● **WORK INSTRUCTIONS**: Take the entries that follow and return exactly the lines from the one holding "size => cases hf" through the one holding "refWindowEnd => cases hf", both included. Nothing else is needed.

***

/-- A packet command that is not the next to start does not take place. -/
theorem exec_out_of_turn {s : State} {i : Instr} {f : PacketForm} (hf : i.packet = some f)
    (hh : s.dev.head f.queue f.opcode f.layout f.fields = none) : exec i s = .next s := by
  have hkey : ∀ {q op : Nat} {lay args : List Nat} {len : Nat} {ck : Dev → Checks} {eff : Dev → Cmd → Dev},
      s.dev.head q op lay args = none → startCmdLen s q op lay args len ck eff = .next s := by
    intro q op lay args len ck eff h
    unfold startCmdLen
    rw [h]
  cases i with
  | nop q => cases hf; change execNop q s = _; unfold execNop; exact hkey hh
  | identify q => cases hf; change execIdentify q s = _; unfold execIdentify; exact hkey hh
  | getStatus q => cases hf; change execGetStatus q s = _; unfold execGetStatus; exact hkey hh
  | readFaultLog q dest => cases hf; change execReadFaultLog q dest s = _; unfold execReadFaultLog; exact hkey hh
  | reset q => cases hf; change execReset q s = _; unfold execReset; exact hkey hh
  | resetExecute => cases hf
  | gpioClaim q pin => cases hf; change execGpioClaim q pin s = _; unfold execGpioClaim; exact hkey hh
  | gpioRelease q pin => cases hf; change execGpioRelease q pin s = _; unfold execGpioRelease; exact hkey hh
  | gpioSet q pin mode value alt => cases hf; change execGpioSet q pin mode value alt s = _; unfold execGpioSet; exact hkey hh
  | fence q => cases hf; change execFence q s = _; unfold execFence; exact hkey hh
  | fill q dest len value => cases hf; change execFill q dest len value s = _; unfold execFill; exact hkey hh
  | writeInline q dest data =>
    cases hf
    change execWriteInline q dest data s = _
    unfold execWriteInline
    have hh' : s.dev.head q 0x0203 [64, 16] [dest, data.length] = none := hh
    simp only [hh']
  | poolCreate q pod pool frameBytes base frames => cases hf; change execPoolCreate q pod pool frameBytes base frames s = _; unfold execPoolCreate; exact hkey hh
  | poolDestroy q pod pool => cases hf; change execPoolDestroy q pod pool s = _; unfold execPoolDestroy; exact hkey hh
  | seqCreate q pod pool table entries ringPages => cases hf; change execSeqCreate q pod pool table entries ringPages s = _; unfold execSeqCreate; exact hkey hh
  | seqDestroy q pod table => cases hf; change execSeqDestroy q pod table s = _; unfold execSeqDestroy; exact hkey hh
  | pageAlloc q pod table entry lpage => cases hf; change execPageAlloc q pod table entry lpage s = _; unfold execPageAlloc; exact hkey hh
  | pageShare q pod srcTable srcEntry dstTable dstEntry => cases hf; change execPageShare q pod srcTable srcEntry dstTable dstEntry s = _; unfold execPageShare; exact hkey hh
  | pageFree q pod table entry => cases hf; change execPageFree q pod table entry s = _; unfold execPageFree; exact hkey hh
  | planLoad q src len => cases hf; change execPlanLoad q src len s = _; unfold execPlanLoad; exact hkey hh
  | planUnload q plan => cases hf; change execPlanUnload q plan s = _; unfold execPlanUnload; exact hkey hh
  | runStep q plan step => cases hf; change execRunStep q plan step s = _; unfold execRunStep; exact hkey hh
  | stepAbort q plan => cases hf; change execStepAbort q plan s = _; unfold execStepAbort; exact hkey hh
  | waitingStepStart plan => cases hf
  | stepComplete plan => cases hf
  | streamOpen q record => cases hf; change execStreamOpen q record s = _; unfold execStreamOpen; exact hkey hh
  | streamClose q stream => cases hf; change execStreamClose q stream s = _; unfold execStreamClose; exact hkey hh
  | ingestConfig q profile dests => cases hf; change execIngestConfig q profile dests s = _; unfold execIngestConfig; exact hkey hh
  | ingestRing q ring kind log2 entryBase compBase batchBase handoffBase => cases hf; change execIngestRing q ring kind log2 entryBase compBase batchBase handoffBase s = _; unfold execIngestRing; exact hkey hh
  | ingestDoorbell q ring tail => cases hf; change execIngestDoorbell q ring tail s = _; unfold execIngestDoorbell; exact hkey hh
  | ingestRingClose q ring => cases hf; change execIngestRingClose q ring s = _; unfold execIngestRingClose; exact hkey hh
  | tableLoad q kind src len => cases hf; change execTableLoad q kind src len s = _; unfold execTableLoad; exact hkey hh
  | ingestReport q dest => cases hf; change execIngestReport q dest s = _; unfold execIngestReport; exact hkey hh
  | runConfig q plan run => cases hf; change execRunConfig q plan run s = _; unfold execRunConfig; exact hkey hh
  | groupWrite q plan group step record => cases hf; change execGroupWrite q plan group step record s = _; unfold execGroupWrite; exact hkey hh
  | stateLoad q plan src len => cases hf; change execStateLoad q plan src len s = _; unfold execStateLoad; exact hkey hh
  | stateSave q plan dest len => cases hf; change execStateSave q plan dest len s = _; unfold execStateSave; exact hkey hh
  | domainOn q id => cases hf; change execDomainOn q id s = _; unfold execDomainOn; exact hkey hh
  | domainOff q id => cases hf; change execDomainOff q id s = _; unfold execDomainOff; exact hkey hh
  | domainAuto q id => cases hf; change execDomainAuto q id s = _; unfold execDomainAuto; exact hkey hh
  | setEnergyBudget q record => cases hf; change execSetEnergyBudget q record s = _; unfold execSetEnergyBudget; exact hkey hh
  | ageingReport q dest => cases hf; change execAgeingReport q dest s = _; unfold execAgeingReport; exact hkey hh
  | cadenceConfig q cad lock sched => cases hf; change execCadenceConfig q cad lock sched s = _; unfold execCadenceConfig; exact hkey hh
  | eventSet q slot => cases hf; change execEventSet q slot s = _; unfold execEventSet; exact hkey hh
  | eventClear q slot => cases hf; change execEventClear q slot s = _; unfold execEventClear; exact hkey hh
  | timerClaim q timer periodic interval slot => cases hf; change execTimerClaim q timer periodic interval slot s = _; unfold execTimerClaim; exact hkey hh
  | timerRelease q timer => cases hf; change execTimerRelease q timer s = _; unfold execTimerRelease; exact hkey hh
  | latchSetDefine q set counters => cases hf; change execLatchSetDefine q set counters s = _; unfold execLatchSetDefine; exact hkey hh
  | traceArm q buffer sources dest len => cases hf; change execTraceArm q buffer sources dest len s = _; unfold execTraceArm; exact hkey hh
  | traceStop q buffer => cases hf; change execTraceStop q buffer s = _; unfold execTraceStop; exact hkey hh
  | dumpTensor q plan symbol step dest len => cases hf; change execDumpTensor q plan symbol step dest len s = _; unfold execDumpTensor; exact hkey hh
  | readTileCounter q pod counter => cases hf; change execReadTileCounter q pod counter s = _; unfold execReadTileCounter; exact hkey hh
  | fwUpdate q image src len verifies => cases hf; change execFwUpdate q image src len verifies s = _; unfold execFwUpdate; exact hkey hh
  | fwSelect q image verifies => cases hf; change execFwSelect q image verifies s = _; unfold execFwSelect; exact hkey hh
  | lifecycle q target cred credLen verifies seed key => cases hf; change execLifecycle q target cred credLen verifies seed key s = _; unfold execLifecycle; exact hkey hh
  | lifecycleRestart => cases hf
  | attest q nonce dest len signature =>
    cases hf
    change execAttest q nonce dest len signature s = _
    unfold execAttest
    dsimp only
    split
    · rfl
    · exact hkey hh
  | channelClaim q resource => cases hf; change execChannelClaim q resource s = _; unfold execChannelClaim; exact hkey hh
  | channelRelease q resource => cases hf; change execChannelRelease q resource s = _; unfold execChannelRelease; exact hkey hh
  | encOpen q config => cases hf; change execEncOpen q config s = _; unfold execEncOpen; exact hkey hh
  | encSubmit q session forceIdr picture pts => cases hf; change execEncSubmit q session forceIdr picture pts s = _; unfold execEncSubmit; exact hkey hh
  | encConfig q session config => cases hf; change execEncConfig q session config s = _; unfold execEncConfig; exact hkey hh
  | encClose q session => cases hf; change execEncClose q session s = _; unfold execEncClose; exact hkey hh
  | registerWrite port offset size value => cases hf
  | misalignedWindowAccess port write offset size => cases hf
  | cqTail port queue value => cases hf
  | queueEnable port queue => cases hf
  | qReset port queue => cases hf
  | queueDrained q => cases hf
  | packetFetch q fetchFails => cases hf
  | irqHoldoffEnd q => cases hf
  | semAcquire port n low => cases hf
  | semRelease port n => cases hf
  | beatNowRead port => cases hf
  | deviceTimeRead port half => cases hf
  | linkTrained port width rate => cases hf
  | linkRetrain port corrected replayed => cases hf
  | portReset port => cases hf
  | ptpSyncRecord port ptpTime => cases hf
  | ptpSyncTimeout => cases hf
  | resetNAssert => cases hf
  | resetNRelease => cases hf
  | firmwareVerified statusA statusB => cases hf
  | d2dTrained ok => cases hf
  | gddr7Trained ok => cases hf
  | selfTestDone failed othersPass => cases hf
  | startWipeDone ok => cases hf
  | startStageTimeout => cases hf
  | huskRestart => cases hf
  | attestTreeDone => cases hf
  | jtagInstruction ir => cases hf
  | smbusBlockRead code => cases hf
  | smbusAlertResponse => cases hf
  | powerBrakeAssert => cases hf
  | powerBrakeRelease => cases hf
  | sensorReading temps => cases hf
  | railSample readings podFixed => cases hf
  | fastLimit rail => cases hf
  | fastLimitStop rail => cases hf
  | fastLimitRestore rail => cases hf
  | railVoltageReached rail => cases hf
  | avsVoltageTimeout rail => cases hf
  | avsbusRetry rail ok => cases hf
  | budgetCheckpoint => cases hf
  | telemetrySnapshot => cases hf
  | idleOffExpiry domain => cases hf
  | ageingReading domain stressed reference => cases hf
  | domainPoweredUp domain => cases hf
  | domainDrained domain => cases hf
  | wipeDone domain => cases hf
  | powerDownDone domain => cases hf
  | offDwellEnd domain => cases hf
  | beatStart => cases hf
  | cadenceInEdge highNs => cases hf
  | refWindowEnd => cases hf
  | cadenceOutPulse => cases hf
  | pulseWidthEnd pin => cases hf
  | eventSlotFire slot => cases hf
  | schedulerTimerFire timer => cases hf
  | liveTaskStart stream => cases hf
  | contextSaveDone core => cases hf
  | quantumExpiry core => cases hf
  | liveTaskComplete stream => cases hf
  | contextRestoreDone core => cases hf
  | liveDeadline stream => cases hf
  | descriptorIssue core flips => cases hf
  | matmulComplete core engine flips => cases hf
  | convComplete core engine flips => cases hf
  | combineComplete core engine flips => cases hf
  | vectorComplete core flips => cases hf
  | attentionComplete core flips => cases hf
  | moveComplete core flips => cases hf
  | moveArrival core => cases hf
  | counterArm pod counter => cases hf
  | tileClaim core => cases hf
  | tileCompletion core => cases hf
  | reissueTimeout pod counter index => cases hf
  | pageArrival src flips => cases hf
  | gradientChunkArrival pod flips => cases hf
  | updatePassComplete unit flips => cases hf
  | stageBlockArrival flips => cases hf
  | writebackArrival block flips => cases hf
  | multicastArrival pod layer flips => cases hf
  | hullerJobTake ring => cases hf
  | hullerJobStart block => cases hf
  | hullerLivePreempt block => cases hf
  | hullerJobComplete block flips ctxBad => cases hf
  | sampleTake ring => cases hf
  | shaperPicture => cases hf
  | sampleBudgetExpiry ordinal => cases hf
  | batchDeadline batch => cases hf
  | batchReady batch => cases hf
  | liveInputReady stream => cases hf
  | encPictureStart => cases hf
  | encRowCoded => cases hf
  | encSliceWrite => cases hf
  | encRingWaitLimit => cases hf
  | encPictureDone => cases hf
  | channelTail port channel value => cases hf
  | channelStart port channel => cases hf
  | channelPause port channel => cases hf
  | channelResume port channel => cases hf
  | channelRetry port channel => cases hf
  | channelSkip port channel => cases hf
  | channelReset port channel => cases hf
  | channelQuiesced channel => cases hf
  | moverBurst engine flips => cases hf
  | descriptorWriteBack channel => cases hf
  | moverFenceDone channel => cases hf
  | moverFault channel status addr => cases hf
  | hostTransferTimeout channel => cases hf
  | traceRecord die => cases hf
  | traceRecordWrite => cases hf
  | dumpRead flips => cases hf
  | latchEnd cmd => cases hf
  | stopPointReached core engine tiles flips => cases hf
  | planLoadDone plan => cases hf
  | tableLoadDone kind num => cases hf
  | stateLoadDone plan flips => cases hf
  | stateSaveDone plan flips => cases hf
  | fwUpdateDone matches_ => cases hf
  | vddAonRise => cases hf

***

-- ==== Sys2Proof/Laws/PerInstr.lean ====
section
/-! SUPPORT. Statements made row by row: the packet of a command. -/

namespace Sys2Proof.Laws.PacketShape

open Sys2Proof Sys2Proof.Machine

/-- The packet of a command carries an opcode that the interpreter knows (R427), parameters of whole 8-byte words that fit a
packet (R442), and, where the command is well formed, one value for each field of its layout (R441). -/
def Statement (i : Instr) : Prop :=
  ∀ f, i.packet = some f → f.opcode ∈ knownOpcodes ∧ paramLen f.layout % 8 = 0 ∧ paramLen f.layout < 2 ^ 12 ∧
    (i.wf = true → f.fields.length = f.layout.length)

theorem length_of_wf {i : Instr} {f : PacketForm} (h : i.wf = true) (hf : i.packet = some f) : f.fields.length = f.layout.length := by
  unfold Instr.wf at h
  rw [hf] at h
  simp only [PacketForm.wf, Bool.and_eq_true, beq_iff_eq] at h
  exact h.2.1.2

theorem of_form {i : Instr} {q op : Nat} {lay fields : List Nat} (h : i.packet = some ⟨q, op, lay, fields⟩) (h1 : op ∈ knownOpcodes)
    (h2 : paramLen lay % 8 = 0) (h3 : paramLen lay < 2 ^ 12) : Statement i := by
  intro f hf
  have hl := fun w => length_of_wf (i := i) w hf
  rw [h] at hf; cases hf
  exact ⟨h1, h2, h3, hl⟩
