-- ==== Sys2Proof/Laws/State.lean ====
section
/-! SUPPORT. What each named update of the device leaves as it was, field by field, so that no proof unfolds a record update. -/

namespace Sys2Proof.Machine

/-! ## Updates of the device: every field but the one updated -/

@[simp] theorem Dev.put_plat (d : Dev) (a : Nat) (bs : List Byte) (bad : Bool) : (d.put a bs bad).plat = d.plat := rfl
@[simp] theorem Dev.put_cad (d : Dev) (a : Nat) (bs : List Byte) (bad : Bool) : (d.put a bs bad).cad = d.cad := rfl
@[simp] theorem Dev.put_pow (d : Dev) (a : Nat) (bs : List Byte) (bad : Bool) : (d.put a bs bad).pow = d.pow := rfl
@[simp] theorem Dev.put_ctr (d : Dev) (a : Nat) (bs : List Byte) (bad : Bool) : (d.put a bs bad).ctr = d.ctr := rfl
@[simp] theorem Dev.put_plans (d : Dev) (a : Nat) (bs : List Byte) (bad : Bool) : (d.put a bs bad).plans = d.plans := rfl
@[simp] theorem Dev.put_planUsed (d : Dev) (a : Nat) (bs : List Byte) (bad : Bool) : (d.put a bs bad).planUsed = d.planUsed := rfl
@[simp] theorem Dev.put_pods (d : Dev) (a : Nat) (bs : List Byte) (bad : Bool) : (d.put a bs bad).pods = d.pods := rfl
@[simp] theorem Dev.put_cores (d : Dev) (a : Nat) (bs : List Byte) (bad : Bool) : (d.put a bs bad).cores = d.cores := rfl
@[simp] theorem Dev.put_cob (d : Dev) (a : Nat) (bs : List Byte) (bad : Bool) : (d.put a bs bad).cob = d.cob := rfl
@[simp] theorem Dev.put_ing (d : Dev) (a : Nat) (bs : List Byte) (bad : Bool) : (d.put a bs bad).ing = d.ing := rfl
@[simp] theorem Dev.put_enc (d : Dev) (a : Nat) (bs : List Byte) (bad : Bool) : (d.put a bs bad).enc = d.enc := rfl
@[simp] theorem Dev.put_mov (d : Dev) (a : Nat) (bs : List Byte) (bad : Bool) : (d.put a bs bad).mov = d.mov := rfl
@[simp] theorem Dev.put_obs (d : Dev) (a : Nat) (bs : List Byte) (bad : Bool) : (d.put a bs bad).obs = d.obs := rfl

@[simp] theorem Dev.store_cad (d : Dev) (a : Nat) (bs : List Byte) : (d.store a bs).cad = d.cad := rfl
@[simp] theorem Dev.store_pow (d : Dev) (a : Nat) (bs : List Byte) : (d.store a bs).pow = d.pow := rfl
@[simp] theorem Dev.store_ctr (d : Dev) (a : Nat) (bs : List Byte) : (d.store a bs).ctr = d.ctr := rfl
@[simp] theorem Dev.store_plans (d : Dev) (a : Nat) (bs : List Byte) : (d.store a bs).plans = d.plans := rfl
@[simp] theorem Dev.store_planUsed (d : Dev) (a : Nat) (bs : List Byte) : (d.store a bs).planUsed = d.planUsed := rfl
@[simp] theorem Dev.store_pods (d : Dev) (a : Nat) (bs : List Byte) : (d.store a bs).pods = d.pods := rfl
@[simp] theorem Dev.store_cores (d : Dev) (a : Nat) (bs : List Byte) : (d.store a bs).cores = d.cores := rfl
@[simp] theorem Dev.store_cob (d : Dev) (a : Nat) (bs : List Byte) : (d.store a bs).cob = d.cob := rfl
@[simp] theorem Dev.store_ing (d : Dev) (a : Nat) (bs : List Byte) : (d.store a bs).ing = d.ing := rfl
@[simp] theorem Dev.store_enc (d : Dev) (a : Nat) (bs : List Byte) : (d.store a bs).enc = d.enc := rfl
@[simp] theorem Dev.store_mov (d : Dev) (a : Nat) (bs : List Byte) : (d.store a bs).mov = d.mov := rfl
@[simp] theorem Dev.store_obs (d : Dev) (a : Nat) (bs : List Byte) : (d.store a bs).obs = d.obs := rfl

***

● **EXERCISE OUTPUT**:
  | misalignedWindowAccess port write offset size => cases hf
  | cqTail port queue value => cases hf
  | queueEnable port queue => cases hf
  | qReset port queue => cases hf
  | queueDrained q => cases hf
  | packetFetch q fetchFails => cases hf
  | irqHoldoffEnd q => cases hf
  | semAcquire port n low => cases hf
  | semRelease port n => cases hf
  | beatNowRead port => cases hf
  | deviceTimeRead port half => cases hf
  | linkTrained port width rate => cases hf
  | linkRetrain port corrected replayed => cases hf
  | portReset port => cases hf
  | ptpSyncRecord port ptpTime => cases hf
  | ptpSyncTimeout => cases hf
  | resetNAssert => cases hf
  | resetNRelease => cases hf
  | firmwareVerified statusA statusB => cases hf
  | d2dTrained ok => cases hf
  | gddr7Trained ok => cases hf
  | selfTestDone failed othersPass => cases hf
  | startWipeDone ok => cases hf
  | startStageTimeout => cases hf
  | huskRestart => cases hf
  | attestTreeDone => cases hf
  | jtagInstruction ir => cases hf
  | smbusBlockRead code => cases hf
  | smbusAlertResponse => cases hf
  | powerBrakeAssert => cases hf
  | powerBrakeRelease => cases hf
  | sensorReading temps => cases hf
  | railSample readings podFixed => cases hf
  | fastLimit rail => cases hf
  | fastLimitStop rail => cases hf
  | fastLimitRestore rail => cases hf
  | railVoltageReached rail => cases hf
  | avsVoltageTimeout rail => cases hf
  | avsbusRetry rail ok => cases hf
  | budgetCheckpoint => cases hf
  | telemetrySnapshot => cases hf
  | idleOffExpiry domain => cases hf
  | ageingReading domain stressed reference => cases hf
  | domainPoweredUp domain => cases hf
  | domainDrained domain => cases hf
  | wipeDone domain => cases hf
  | powerDownDone domain => cases hf
  | offDwellEnd domain => cases hf
  | beatStart => cases hf
  | cadenceInEdge highNs => cases hf
  | refWindowEnd => cases hf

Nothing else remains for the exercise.